By way of closing, I want to echo a request I’ve seen all over social media, which is: please pay for, rather than pirate this movie. The Carmilla Movie was shot in fourteen days on a shoestring budget, which makes its overall success that much more amazing. And the few threadbare spots–where the editing feels unnatural, or some dialogue was clearly added in post-production—are the result of the extremely limited resources this film had to work with. So please, help reward the passion and the enormous investment of time and talent that went into this film. (And if you’d like to support other queer media, consider subscribing to THIS VERY WEBSITE.)
If that earnest plea isn’t enough to hook you, I’d recommend sticking around for the post-credits teaser, which features the return of a fan-favorite character and ends with “to be continued?” If there’s any fandom capable of turning that question mark into an exclamation point, it’s this one, and with this film added to the canon, the number of Carmilla devotees is bound to grow.
Number of Sex Scenes: One and a half, because that strawberry business at the beginning is, if not a new base, then at least an in-between area between bases. Like where the shortstop stands.

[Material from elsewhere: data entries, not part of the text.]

theorem afterCommit_keeps {s0 s : State} (h : Keeps s0 s) : Keeps s0 (State.afterCommit s) := by
  unfold State.afterCommit
  try dsimp only
  repeat' first
    | intro _ | with_reducible assumption | exact rfl | with_reducible apply keeps_ite
    | with_reducible apply linkSleep_keeps | with_reducible apply unitsStop_keeps | with_reducible apply setReg_keeps
    | with_reducible apply keeps_foldl | with_reducible apply keeps_overIdx | simp only [↓keeps_mk_iff]
    | with_reducible apply keeps_foldl_fst | with_reducible apply keeps_foldl_snd | split

theorem commitDue_keeps {s0 s : State} (h : Keeps s0 s) : Keeps s0 (State.commitDue s) := by
  unfold State.commitDue
  try dsimp only
  repeat' first
    | intro _ | with_reducible assumption | exact rfl | with_reducible apply keeps_ite
    | with_reducible apply commitTick_keeps | with_reducible apply afterCommit_keeps
    | with_reducible apply keeps_foldl | with_reducible apply keeps_overIdx | simp only [↓keeps_mk_iff]
    | with_reducible apply keeps_foldl_fst | with_reducible apply keeps_foldl_snd | split

theorem pllDown_keeps {s0 s : State} (h : Keeps s0 s) : Keeps s0 (State.pllDown s) := by
  unfold State.pllDown
  try dsimp only
  repeat' first
    | intro _ | with_reducible assumption | exact rfl | with_reducible apply keeps_ite
    | with_reducible apply pllStop_keeps | with_reducible apply keeps_foldl | with_reducible apply keeps_overIdx
    | simp only [↓keeps_mk_iff] | with_reducible apply keeps_foldl_fst | with_reducible apply keeps_foldl_snd | split

theorem stepLoses_keeps {s0 s : State} {v : Nat} (h : Keeps s0 s) : Keeps s0 (State.stepLoses s v) := by
  unfold State.stepLoses
  try dsimp only
  repeat' first
    | intro _ | with_reducible assumption | exact rfl | with_reducible apply keeps_ite
    | with_reducible apply storeClear_keeps | with_reducible apply writersLose_keeps
    | with_reducible apply emptyQueue_keeps | with_reducible apply keeps_foldl | with_reducible apply keeps_overIdx
    | simp only [↓keeps_mk_iff] | with_reducible apply keeps_foldl_fst | with_reducible apply keeps_foldl_snd | split

theorem lateTarget_keeps {s0 s : State} (h : Keeps s0 s) : Keeps s0 (State.lateTarget s) := by
  unfold State.lateTarget
  try dsimp only
  repeat' first
    | intro _ | with_reducible assumption | exact rfl | with_reducible apply keeps_ite
    | with_reducible apply seekStep_keeps | with_reducible apply modStair_keeps | with_reducible apply keeps_foldl
    | with_reducible apply keeps_overIdx | simp only [↓keeps_mk_iff] | with_reducible apply keeps_foldl_fst
    | with_reducible apply keeps_foldl_snd | split

theorem arriveStep_keeps {s0 s : State} (h : Keeps s0 s) : Keeps s0 (State.arriveStep s) := by
  unfold State.arriveStep
  try dsimp only
  repeat' first
    | intro _ | with_reducible assumption | exact rfl | with_reducible apply keeps_ite
    | with_reducible apply pllDown_keeps | with_reducible apply put_keeps | with_reducible apply stepLoses_keeps
    | with_reducible apply startClimb_keeps | with_reducible apply modStair_keeps
    | with_reducible apply lateTarget_keeps | with_reducible apply keeps_foldl | with_reducible apply keeps_overIdx
    | simp only [↓keeps_mk_iff] | with_reducible apply keeps_foldl_fst | with_reducible apply keeps_foldl_snd | split

theorem stepEnd_keeps {s0 s : State} (h : Keeps s0 s) : Keeps s0 (State.stepEnd s) := by
  unfold State.stepEnd
  try dsimp only
  repeat' first
    | intro _ | with_reducible assumption | exact rfl | with_reducible apply keeps_ite
    | with_reducible apply arriveStep_keeps | with_reducible apply pllDown_keeps | with_reducible apply keeps_foldl
    | with_reducible apply keeps_overIdx | simp only [↓keeps_mk_iff] | with_reducible apply keeps_foldl_fst
    | with_reducible apply keeps_foldl_snd | split

theorem serveWaiting_keeps {s0 s : State} (h : Keeps s0 s) : Keeps s0 (State.serveWaiting s) := by
  unfold State.serveWaiting
  try dsimp only
  repeat' first
    | intro _ | with_reducible assumption | exact rfl | with_reducible apply keeps_ite
    | with_reducible apply after_keeps | with_reducible apply keeps_foldl | with_reducible apply keeps_overIdx
    | simp only [↓keeps_mk_iff] | with_reducible apply keeps_foldl_fst | with_reducible apply keeps_foldl_snd | split

theorem unitsBack_keeps {s0 s : State} {left : Nat} {to_ : Nat} (h : Keeps s0 s) :
    Keeps s0 (State.unitsBack s left to_) := by
  unfold State.unitsBack
  try dsimp only
  repeat' first
    | intro _ | with_reducible assumption | exact rfl | with_reducible apply keeps_ite
    | with_reducible apply modLink_keeps | with_reducible apply resumeCycles_keeps
    | with_reducible apply isetBack_keeps | with_reducible apply ladderNext_keeps
    | with_reducible apply monsRestart_keeps | with_reducible apply put_keeps | with_reducible apply keeps_foldl
    | with_reducible apply keeps_overIdx | simp only [↓keeps_mk_iff] | with_reducible apply keeps_foldl_fst
    | with_reducible apply keeps_foldl_snd | split

theorem workBack_keeps {s0 s : State} (h : Keeps s0 s) : Keeps s0 (State.workBack s) := by
  unfold State.workBack
  try dsimp only
  repeat' first
    | intro _ | with_reducible assumption | exact rfl | with_reducible apply keeps_ite
    | with_reducible apply dispatchAll_keeps | with_reducible apply wakeWaits_keeps | with_reducible apply kick_keeps
    | with_reducible apply requestsBack_keeps | with_reducible apply serveWaiting_keeps
    | with_reducible apply keeps_foldl | with_reducible apply keeps_overIdx | simp only [↓keeps_mk_iff]
    | with_reducible apply keeps_foldl_fst | with_reducible apply keeps_foldl_snd | split

theorem climbed_keeps {s0 s : State} (h : Keeps s0 s) : Keeps s0 (State.climbed s) := by
  unfold State.climbed
  try dsimp only
  repeat' first
    | intro _ | with_reducible assumption | exact rfl | with_reducible apply keeps_ite
    | with_reducible apply withdraw_keeps | with_reducible apply put_keeps | with_reducible apply runBack_keeps
    | with_reducible apply woke_keeps | with_reducible apply unitsBack_keeps | with_reducible apply lateTarget_keeps
    | with_reducible apply workBack_keeps | with_reducible apply startEntry_keeps | with_reducible apply keeps_foldl
    | with_reducible apply keeps_overIdx | simp only [↓keeps_mk_iff] | with_reducible apply keeps_foldl_fst
    | with_reducible apply keeps_foldl_snd | split

theorem pcieError_keeps {s0 s : State} {kind : Nat} {hdr : List Nat} (h : Keeps s0 s) :
    Keeps s0 (State.pcieError s kind hdr) := by
  unfold State.pcieError
  try dsimp only
  repeat' first
    | intro _ | with_reducible assumption | exact rfl | with_reducible apply keeps_ite
    | with_reducible apply bump_keeps | with_reducible apply keeps_foldl | with_reducible apply keeps_overIdx
    | simp only [↓keeps_mk_iff] | with_reducible apply keeps_foldl_fst | with_reducible apply keeps_foldl_snd | split

theorem unsupported_keeps {s0 s : State} {nonPosted : Bool} (h : Keeps s0 s) :
    Keeps s0 (State.unsupported s nonPosted) := by
  unfold State.unsupported
  try dsimp only
  repeat' first
    | intro _ | with_reducible assumption | exact rfl | with_reducible apply keeps_ite
    | with_reducible apply pcieError_keeps | with_reducible apply send_keeps | with_reducible apply keeps_foldl
    | with_reducible apply keeps_overIdx | simp only [↓keeps_mk_iff] | with_reducible apply keeps_foldl_fst
    | with_reducible apply keeps_foldl_snd | split

theorem request_keeps {s0 s : State} {c : Instr} {f : State → State} (h_f : ∀ y0, Keeps s0 y0 → Keeps s0 (f y0))
    (h : Keeps s0 s) :
    Keeps s0 (State.request s c f) := by
  unfold State.request
  try dsimp only
  repeat' first
    | intro _ | with_reducible assumption | exact rfl | with_reducible apply keeps_ite
    | with_reducible apply traffic_keeps | with_reducible apply h_f | with_reducible apply keeps_foldl
    | with_reducible apply keeps_overIdx | simp only [↓keeps_mk_iff] | with_reducible apply keeps_foldl_fst
    | with_reducible apply keeps_foldl_snd | split

theorem bar2Put_keeps {s0 s : State} {a : Nat} {bs : List Byte} (h : Keeps s0 s) :
    Keeps s0 (State.bar2Put s a bs) := by
  unfold State.bar2Put
  try dsimp only
  repeat' first
    | intro _ | with_reducible assumption | exact rfl | with_reducible apply keeps_ite
    | with_reducible apply unsupported_keeps | with_reducible apply storeWrite_keeps
    | with_reducible apply keeps_foldl | with_reducible apply keeps_overIdx | simp only [↓keeps_mk_iff]
    | with_reducible apply keeps_foldl_fst | with_reducible apply keeps_foldl_snd | split

theorem storeMeets_keeps {s0 s : State} {a : Nat} {chk : HallCheck} (h : Keeps s0 s) :
    Keeps s0 (State.storeMeets s a chk) := by
  unfold State.storeMeets
  try dsimp only
  repeat' first
    | intro _ | with_reducible assumption | exact rfl | with_reducible apply keeps_ite
    | with_reducible apply storeCorrected_keeps | with_reducible apply keeps_foldl
    | with_reducible apply keeps_overIdx | simp only [↓keeps_mk_iff] | with_reducible apply keeps_foldl_fst
    | with_reducible apply keeps_foldl_snd | split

Quality of Sex Scenes: As I’ve said, I find it awkward to talk about Natasha in this context, but I have never been in an email chain with Elise Bauman, so I feel slightly more comfortable in saying that while Laura may be a chipmunk in the streets, she is a clearly goddamn minx in the sheets, which is just as I suspected.
Moral of the Story: The moral is that no story is neat enough to be wrapped up in a bow, because relationships require constant work, and forgiving yourself for your past is a continually unfinished labor!
Eventual Fate of Central Couple: Maybe if enough of us buy the movie, they’ll make a sequel and let us find out.